-- PROBLEM STATEMENT --
Reproduce only the top of the records, down to and including the line containing "def evClockLost : Nat := 0x1101".

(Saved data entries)
[Start of Attachment]

-- ==== Sys2Proof/Machine/EventCodes.lean ====
section
/-!
DEFINITION. Sys2Proof/Machine/EventCodes.lean: the event catalogue: every code with its `Q-EVT` priority (R149; the event
tables 5.19, 6.15, 7.22, 8.12, 9.12, 10.13, 11.8, 12.15, 13.12, 14.14, 15.15 and the strap event of chapter 16).
-/
namespace Sys2Proof.Machine

/-- `CLOCK_LOST` (5.19). -/
def evClockLost : Nat := 0x1101
/-- `CLOCK_BACK` (5.19). -/
def evClockBack : Nat := 0x1102
/-- `SUPPLY_LOST` (5.19). -/
def evSupplyLost : Nat := 0x1103
/-- `SUPPLY_BACK` (5.19). -/
def evSupplyBack : Nat := 0x1104
/-- `VDRV_OV` (5.19). -/
def evVdrvOv : Nat := 0x1105
/-- `MAIN_START` (5.19). -/
def evMainStart : Nat := 0x1106
/-- `MEM_DED` (5.19). -/
def evMemDed : Nat := 0x1107
/-- `SELFTEST_FAIL` (5.19). -/
def evSelftestFail : Nat := 0x1108
/-- `IMAGE_REJECTED` (5.19). -/
def evImageRejected : Nat := 0x1109
/-- `TRIAL_ACCEPTED` (5.19). -/
def evTrialAccepted : Nat := 0x110A
/-- `MODE_CHANGED` (5.19). -/
def evModeChanged : Nat := 0x110B
/-- `LINK_LOST` (5.19). -/
def evLinkLost : Nat := 0x110C
/-- `LINK_BACK` (5.19). -/
def evLinkBack : Nat := 0x110D
/-- `QUEUE_POISON` (5.19). -/
def evQueuePoison : Nat := 0x110E
/-- `QUEUE_UNDERRUN` (5.19). -/
def evQueueUnderrun : Nat := 0x110F
/-- `EVT_OVERFLOW` (5.19). -/
def evEvtOverflow : Nat := 0x1110
/-- `ZONE_OVERRUN` (5.19). -/
def evZoneOverrun : Nat := 0x1111
/-- `SNAP_SKIPPED` (5.19). -/
def evSnapSkipped : Nat := 0x1112
/-- `CORE_OFFLINE` (5.19). -/
def evCoreOffline : Nat := 0x1113
/-- `CORE_ONLINE` (5.19). -/
def evCoreOnline : Nat := 0x1114
/-- `SAVE_NOT_ARMED` (5.19). -/
def evSaveNotArmed : Nat := 0x1115
/-- `WAKE_IGNORED` (5.19). -/
def evWakeIgnored : Nat := 0x1116
/-- `BUFFER_RETURNED` (5.19). -/
def evBufferReturned : Nat := 0x1117
/-- `XFER_ENDED` (5.19). -/
def evXferEnded : Nat := 0x1118
/-- `SVC_PW_WRONG` (5.19). -/
def evSvcPwWrong : Nat := 0x1119
/-- `RESTART_LIMIT` (5.19). -/
def evRestartLimit : Nat := 0x111A
/-- `CONFIG_WRITTEN` (5.19). -/
def evConfigWritten : Nat := 0x111B
/-- `DIRECT_ENDED` (5.19). -/
def evDirectEnded : Nat := 0x111C
/-- `NO_ZONE_CORE` (5.19). -/
def evNoZoneCore : Nat := 0x1120
/-- `POINT_BAD` (6.15). -/
def evPointBad : Nat := 0x0201
/-- `POINT_STALE` (6.15). -/
def evPointStale : Nat := 0x0202
/-- `POINT_GOOD` (6.15). -/
def evPointGood : Nat := 0x0203
/-- `I2C_RECOVERY` (6.15). -/
def evI2cRecovery : Nat := 0x0204
/-- `SEQ_TRIG_LOST` (6.15). -/
def evSeqTrigLost : Nat := 0x0205
/-- `SAR_TRIG_LOST` (6.15). -/
def evSarTrigLost : Nat := 0x0206
/-- `SAR_OVR` (6.15). -/
def evSarOvr : Nat := 0x0207
/-- `SD_CAL_FAIL` (6.15). -/
def evSdCalFail : Nat := 0x0208
/-- `ZONE_STATE` (7.22). -/
def evZoneState : Nat := 0x0101
/-- `ZONE_NO_TEMP` (7.22). -/
def evZoneNoTemp : Nat := 0x0102
/-- `ZONE_TEMP_BACK` (7.22). -/
def evZoneTempBack : Nat := 0x0103
/-- `ACT_UNPROVEN` (7.22). -/
def evActUnproven : Nat := 0x0104
/-- `ACT_PROVEN` (7.22). -/
def evActProven : Nat := 0x0105
/-- `OVERRIDE_SET` (7.22). -/
def evOverrideSet : Nat := 0x0106
/-- `OVERRIDE_END` (7.22). -/
def evOverrideEnd : Nat := 0x0107
/-- `BOUND_FLOOR` (7.22). -/
def evBoundFloor : Nat := 0x0108
/-- `LOOP_PV_FAIL` (7.22). -/
def evLoopPvFail : Nat := 0x0301
/-- `LOOP_PV_BACK` (7.22). -/
def evLoopPvBack : Nat := 0x0302
/-- `SCHED_ROUNDED` (7.22). -/
def evSchedRounded : Nat := 0x0701
/-- `SCHED_NO_TIME` (7.22). -/
def evSchedNoTime : Nat := 0x0702
/-- `PRES_OCCUPIED` (7.22). -/
def evPresOccupied : Nat := 0x0801
/-- `PRES_VACANT` (7.22). -/
def evPresVacant : Nat := 0x0802
/-- `PRES_INPUT_BAD` (7.22). -/
def evPresInputBad : Nat := 0x0803
/-- `PLAN_FAIL` (8.12). -/
def evPlanFail : Nat := 0x0901
/-- `PLAN_FALLBACK` (8.12). -/
def evPlanFallback : Nat := 0x0902
/-- `PLAN_RESUMED` (8.12). -/
def evPlanResumed : Nat := 0x0903
/-- `MODEL_QUALIFIED` (8.12). -/
def evModelQualified : Nat := 0x0904
/-- `MODEL_LOST` (8.12). -/
def evModelLost : Nat := 0x0905
/-- `MODEL_RESET` (8.12). -/
def evModelReset : Nat := 0x0906
/-- `ID_READAPT` (8.12). -/
def evIdReadapt : Nat := 0x0907
/-- `BS_AGED` (8.12). -/
def evBsAged : Nat := 0x0908
/-- `BS_REMOVED` (8.12). -/
def evBsRemoved : Nat := 0x0909
/-- `BS_BACK` (8.12). -/
def evBsBack : Nat := 0x090A
/-- `VALVE_UNPROVEN` (9.12). -/
def evValveUnproven : Nat := 0x0401
/-- `VALVE_FAULT` (9.12). -/
def evValveFault : Nat := 0x0402
/-- `VALVE_FAULT_CLEAR` (9.12). -/
def evValveFaultClear : Nat := 0x0403
/-- `VALVE_DEFER` (9.12). -/
def evValveDefer : Nat := 0x0404
/-- `GROUP_HS_TRIP` (9.12). -/
def evGroupHsTrip : Nat := 0x0405
/-- `GROUP_LATCHED` (9.12). -/
def evGroupLatched : Nat := 0x0406
/-- `CLAMP_LIMIT` (9.12). -/
def evClampLimit : Nat := 0x0407
/-- `FAN_STALL` (10.13). -/
def evFanStall : Nat := 0x0501
/-- `FAN_RETRY` (10.13). -/
def evFanRetry : Nat := 0x0502
/-- `FAN_RUNNING` (10.13). -/
def evFanRunning : Nat := 0x0503
/-- `FAN_TACH_LOST` (10.13). -/
def evFanTachLost : Nat := 0x0504
/-- `FAN_SIG_DEV` (10.13). -/
def evFanSigDev : Nat := 0x0505
/-- `FAN_TACH_BACK` (10.13). -/
def evFanTachBack : Nat := 0x0506
/-- `FAN_OPEN_LOAD` (10.13). -/
def evFanOpenLoad : Nat := 0x0507
/-- `FAN_OCP` (10.13). -/
def evFanOcp : Nat := 0x0508
/-- `FAN_OCP_LATCHED` (10.13). -/
def evFanOcpLatched : Nat := 0x0509
/-- `FAN_FAULT` (10.13). -/
def evFanFault : Nat := 0x050A
/-- `FAN_CLEARED` (10.13). -/
def evFanCleared : Nat := 0x050B
/-- `FAN_FORCED_FULL` (10.13). -/
def evFanForcedFull : Nat := 0x050C
/-- `FAN_FORCE_END` (10.13). -/
def evFanForceEnd : Nat := 0x050D
/-- `FAN_START_WAIT` (10.13). -/
def evFanStartWait : Nat := 0x050E
/-- `FAN_SIG_SAVE` (10.13). -/
def evFanSigSave : Nat := 0x050F
/-- `AO_FAULT` (10.13). -/
def evAoFault : Nat := 0x0601
/-- `AO_FAULT_CLEAR` (10.13). -/
def evAoFaultClear : Nat := 0x0602
/-- `CRIT_TRIP` (10.13). -/
def evCritTrip : Nat := 0x111D
/-- `CRIT_CLEAR` (10.13). -/
def evCritClear : Nat := 0x111E
/-- `KEY_DOWN` (11.8). -/
def evKeyDown : Nat := 0x0A01
/-- `KEY_UP` (11.8). -/
def evKeyUp : Nat := 0x0A02
/-- `KEY_GHOST` (11.8). -/
def evKeyGhost : Nat := 0x0A03
/-- `KEY_GHOST_CLEAR` (11.8). -/
def evKeyGhostClear : Nat := 0x0A04
/-- `KEY_STUCK` (11.8). -/
def evKeyStuck : Nat := 0x0A05
/-- `KEY_STUCK_CLEAR` (11.8). -/
def evKeyStuckClear : Nat := 0x0A06
/-- `KEY_OVERRUN` (11.8). -/
def evKeyOverrun : Nat := 0x0A07
/-- `ENC_STEPS` (11.8). -/
def evEncSteps : Nat := 0x0A08
/-- `ENC_ERROR` (11.8). -/
def evEncError : Nat := 0x0A09
/-- `PANEL_REFUSED` (11.8). -/
def evPanelRefused : Nat := 0x0A0A
/-- `CAN_ERR_PASSIVE` (12.15). -/
def evCanErrPassive : Nat := 0x0B01
/-- `CAN_ERR_ACTIVE` (12.15). -/
def evCanErrActive : Nat := 0x0B02
/-- `CAN_BUS_OFF` (12.15). -/
def evCanBusOff : Nat := 0x0B03
/-- `CAN_RECOVERED` (12.15). -/
def evCanRecovered : Nat := 0x0B04
/-- `CAN_RECOVERY_HELD` (12.15). -/
def evCanRecoveryHeld : Nat := 0x0B05
/-- `CAN_SEGMENT_ALONE` (12.15). -/
def evCanSegmentAlone : Nat := 0x0B06
/-- `CAN_SEGMENT_BACK` (12.15). -/
def evCanSegmentBack : Nat := 0x0B07
/-- `CAN_RX_OVF` (12.15). -/
def evCanRxOvf : Nat := 0x0B08
/-- `CAN_TRUNC` (12.15). -/
def evCanTrunc : Nat := 0x0B09
/-- `CAN_RX_IMPLAUS` (12.15). -/
def evCanRxImplaus : Nat := 0x0B0A
/-- `CAN_ADDR_CLASH` (12.15). -/
def evCanAddrClash : Nat := 0x0B0B
/-- `CAN_TX_FAIL` (12.15). -/
def evCanTxFail : Nat := 0x0B0C
/-- `CAN_TDC_FAIL` (12.15). -/
def evCanTdcFail : Nat := 0x0B0D
/-- `CAN_TXD_TIMEOUT` (12.15). -/
def evCanTxdTimeout : Nat := 0x0B0E
/-- `CAN_RAM_PARITY` (12.15). -/
def evCanRamParity : Nat := 0x0B0F
/-- `TT_RUNNING` (12.15). -/
def evTtRunning : Nat := 0x0C01
/-- `TT_REF_MISS` (12.15). -/
def evTtRefMiss : Nat := 0x0C02
/-- `TT_LOST` (12.15). -/
def evTtLost : Nat := 0x0C03
/-- `TT_CYCLE_JUMP` (12.15). -/
def evTtCycleJump : Nat := 0x0C04
/-- `TT_WINDOW_MISS` (12.15). -/
def evTtWindowMiss : Nat := 0x0C05
/-- `TT_COMMITTED` (12.15). -/
def evTtCommitted : Nat := 0x0C06
/-- `FAB_ADDR` (13.12). -/
def evFabAddr : Nat := 0x0D01
/-- `FAB_ADDR_LOST` (13.12). -/
def evFabAddrLost : Nat := 0x0D02
/-- `FAB_NBR_UP` (13.12). -/
def evFabNbrUp : Nat := 0x0D03
/-- `FAB_NBR_DOWN` (13.12). -/
def evFabNbrDown : Nat := 0x0D04
/-- `FAB_ROOT` (13.12). -/
def evFabRoot : Nat := 0x0D05
/-- `FAB_TM` (13.12). -/
def evFabTm : Nat := 0x0D06
/-- `FAB_TIME_STEP` (13.12). -/
def evFabTimeStep : Nat := 0x0D07
/-- `PERIOD_CONFLICT` (13.12). -/
def evPeriodConflict : Nat := 0x0D08
/-- `FAB_FRAME_BAD` (13.12). -/
def evFabFrameBad : Nat := 0x0D09
/-- `FAB_UNREACH` (13.12). -/
def evFabUnreach : Nat := 0x0D0A
/-- `REC_DUP_SEQ` (14.14). -/
def evRecDupSeq : Nat := 0x0E01
/-- `REC_RECALL_DONE` (14.14). -/
def evRecRecallDone : Nat := 0x0E02
/-- `REC_MIGRATED` (14.14). -/
def evRecMigrated : Nat := 0x0E03
/-- `REC_HOT_STALE` (14.14). -/
def evRecHotStale : Nat := 0x0E04
/-- `REC_SAVE_DROPPED` (14.14). -/
def evRecSaveDropped : Nat := 0x0E05
/-- `REC_LOCKOUT` (14.14). -/
def evRecLockout : Nat := 0x0E06
/-- `REC_PW_WRONG` (14.14). -/
def evRecPwWrong : Nat := 0x0E07
/-- `REC_CONFIG_REFUSED` (14.14). -/
def evRecConfigRefused : Nat := 0x0E08
/-- `REC_LOG_SKIPPED` (14.14). -/
def evRecLogSkipped : Nat := 0x0E09
/-- `REC_REFORMAT` (14.14). -/
def evRecReformat : Nat := 0x0E0A
/-- `THROTTLE_STEP` (15.15). -/
def evThrottleStep : Nat := 0x0F01
/-- `THROTTLE_RELEASE` (15.15). -/
def evThrottleRelease : Nat := 0x0F02
/-- `DIE_SENSOR_FAILED` (15.15). -/
def evDieSensorFailed : Nat := 0x0F03
/-- `DIE_SENSOR_BACK` (15.15). -/
def evDieSensorBack : Nat := 0x0F04
/-- `BAND_CHANGE` (15.15). -/
def evBandChange : Nat := 0x0F05
/-- `BUFFER_STOP` (15.15). -/
def evBufferStop : Nat := 0x0F06
/-- `THERMAL_BUDGET` (15.15). -/
def evThermalBudget : Nat := 0x0F07
/-- `GUARD_TAKE` (15.15). -/
def evGuardTake : Nat := 0x1001
/-- `GUARD_HANDBACK` (15.15). -/
def evGuardHandback : Nat := 0x1002
/-- `GUARD_RESET` (15.15). -/
def evGuardReset : Nat := 0x1003
/-- `GUARD_INPUT_BAD` (15.15). -/
def evGuardInputBad : Nat := 0x1004
/-- `GUARD_INPUT_GOOD` (15.15). -/
def evGuardInputGood : Nat := 0x1005
/-- `GUARD_FROST` (15.15). -/
def evGuardFrost : Nat := 0x1006
/-- `GUARD_PURGE` (15.15). -/
def evGuardPurge : Nat := 0x1007
/-- `GUARD_STATE_END` (15.15). -/
def evGuardStateEnd : Nat := 0x1008
/-- `GUARD_TEMP` (15.15). -/
def evGuardTemp : Nat := 0x1009
/-- `GUARD_CFG_APPLIED` (15.15). -/
def evGuardCfgApplied : Nat := 0x100A
/-- `SIDING_ENTER` (15.15). -/
def evSidingEnter : Nat := 0x100B
/-- `SIDING_EXIT` (15.15). -/
def evSidingExit : Nat := 0x100C
/-- `STRAP_UNSTABLE` (R439). -/
def evStrapUnstable : Nat := 0x111F

/-- Codes and priorities of class 0x01. -/
def evCat01 : List (Nat × Nat) :=
  [(0x0101, 3), (0x0102, 1), (0x0103, 3), (0x0104, 1), (0x0105, 3), (0x0106, 3), (0x0107, 3), (0x0108, 2)]
/-- Codes and priorities of class 0x02. -/
def evCat02 : List (Nat × Nat) :=
  [(0x0201, 2), (0x0202, 2), (0x0203, 3), (0x0204, 1), (0x0205, 2), (0x0206, 3), (0x0207, 3), (0x0208, 1)]
/-- Codes and priorities of class 0x03. -/
def evCat03 : List (Nat × Nat) :=
  [(0x0301, 1), (0x0302, 3)]
/-- Codes and priorities of class 0x04. -/
def evCat04 : List (Nat × Nat) :=
  [(0x0401, 2), (0x0402, 1), (0x0403, 3), (0x0404, 3), (0x0405, 0), (0x0406, 0), (0x0407, 2)]
/-- Codes and priorities of class 0x05. -/
def evCat05 : List (Nat × Nat) :=
  [(0x0501, 1), (0x0502, 3), (0x0503, 3), (0x0504, 1), (0x0505, 2), (0x0506, 3), (0x0507, 1), (0x0508, 0), (0x0509, 0), (0x050A, 1), (0x050B, 3), (0x050C, 1), (0x050D, 3), (0x050E, 3), (0x050F, 2)]
/-- Codes and priorities of class 0x06. -/
def evCat06 : List (Nat × Nat) :=
  [(0x0601, 1), (0x0602, 3)]
/-- Codes and priorities of class 0x07. -/
def evCat07 : List (Nat × Nat) :=
  [(0x0701, 2), (0x0702, 1)]
/-- Codes and priorities of class 0x08. -/
def evCat08 : List (Nat × Nat) :=
  [(0x0801, 3), (0x0802, 3), (0x0803, 2)]
/-- Codes and priorities of class 0x09. -/
def evCat09 : List (Nat × Nat) :=
  [(0x0901, 1), (0x0902, 1), (0x0903, 3), (0x0904, 3), (0x0905, 2), (0x0906, 2), (0x0907, 2), (0x0908, 3), (0x0909, 2), (0x090A, 3)]
/-- Codes and priorities of class 0x0A. -/
def evCat0A : List (Nat × Nat) :=
  [(0x0A01, 3), (0x0A02, 3), (0x0A03, 2), (0x0A04, 3), (0x0A05, 1), (0x0A06, 3), (0x0A07, 2), (0x0A08, 3), (0x0A09, 2), (0x0A0A, 3)]
/-- Codes and priorities of class 0x0B. -/
def evCat0B : List (Nat × Nat) :=
  [(0x0B01, 1), (0x0B02, 3), (0x0B03, 0), (0x0B04, 2), (0x0B05, 0), (0x0B06, 1), (0x0B07, 3), (0x0B08, 2), (0x0B09, 3), (0x0B0A, 2), (0x0B0B, 1), (0x0B0C, 3), (0x0B0D, 2), (0x0B0E, 1), (0x0B0F, 1)]
/-- Codes and priorities of class 0x0C. -/
def evCat0C : List (Nat × Nat) :=
  [(0x0C01, 3), (0x0C02, 2), (0x0C03, 1), (0x0C04, 2), (0x0C05, 3), (0x0C06, 3)]
/-- Codes and priorities of class 0x0D. -/
def evCat0D : List (Nat × Nat) :=
  [(0x0D01, 2), (0x0D02, 1), (0x0D03, 3), (0x0D04, 2), (0x0D05, 2), (0x0D06, 2), (0x0D07, 1), (0x0D08, 1), (0x0D09, 2), (0x0D0A, 3)]
/-- Codes and priorities of class 0x0E. -/
def evCat0E : List (Nat × Nat) :=
  [(0x0E01, 1), (0x0E02, 3), (0x0E03, 2), (0x0E04, 1), (0x0E05, 1), (0x0E06, 1), (0x0E07, 2), (0x0E08, 1), (0x0E09, 1), (0x0E0A, 2)]
/-- Codes and priorities of class 0x0F. -/
def evCat0F : List (Nat × Nat) :=
  [(0x0F01, 1), (0x0F02, 3), (0x0F03, 1), (0x0F04, 2), (0x0F05, 3), (0x0F06, 0), (0x0F07, 2)]
/-- Codes and priorities of class 0x10. -/
def evCat10 : List (Nat × Nat) :=
  [(0x1001, 1), (0x1002, 2), (0x1003, 0), (0x1004, 1), (0x1005, 3), (0x1006, 1), (0x1007, 1), (0x1008, 3), (0x1009, 3), (0x100A, 3), (0x100B, 0), (0x100C, 2)]
/-- Codes and priorities of class 0x11. -/
def evCat11 : List (Nat × Nat) :=
  [(0x1101, 0), (0x1102, 2), (0x1103, 1), (0x1104, 2), (0x1105, 0), (0x1106, 1), (0x1107, 0), (0x1108, 0), (0x1109, 1), (0x110A, 2), (0x110B, 2), (0x110C, 2), (0x110D, 3), (0x110E, 1), (0x110F, 1), (0x1110, 1), (0x1111, 2), (0x1112, 3), (0x1113, 1), (0x1114, 2), (0x1115, 2), (0x1116, 3), (0x1117, 3), (0x1118, 2), (0x1119, 1), (0x111A, 0), (0x111B, 3), (0x111C, 3), (0x1120, 0), (0x111D, 0), (0x111E, 2), (0x111F, 1)]

/-- The catalogue of every class (R149). -/
def evCatalogue : List (Nat × Nat) :=
  evCat01 ++ evCat02 ++ evCat03 ++ evCat04 ++ evCat05 ++ evCat06 ++ evCat07 ++ evCat08 ++ evCat09 ++ evCat0A ++ evCat0B ++ evCat0C ++ evCat0D ++ evCat0E ++ evCat0F ++ evCat10 ++ evCat11

/-- The priority that the catalogue fixes for a code (R149). -/
def evPri (code : Nat) : Nat := ((evCatalogue.find? fun p => p.1 == code).map (·.2)).getD 3

end Sys2Proof.Machine
end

[End of Attachment]

-- REPLY --
-- ==== Sys2Proof/Machine/EventCodes.lean ====
section
/-!
DEFINITION. Sys2Proof/Machine/EventCodes.lean: the event catalogue: every code with its `Q-EVT` priority (R149; the event
tables 5.19, 6.15, 7.22, 8.12, 9.12, 10.13, 11.8, 12.15, 13.12, 14.14, 15.15 and the strap event of chapter 16).
-/
namespace Sys2Proof.Machine

/-- `CLOCK_LOST` (5.19). -/
def evClockLost : Nat := 0x1101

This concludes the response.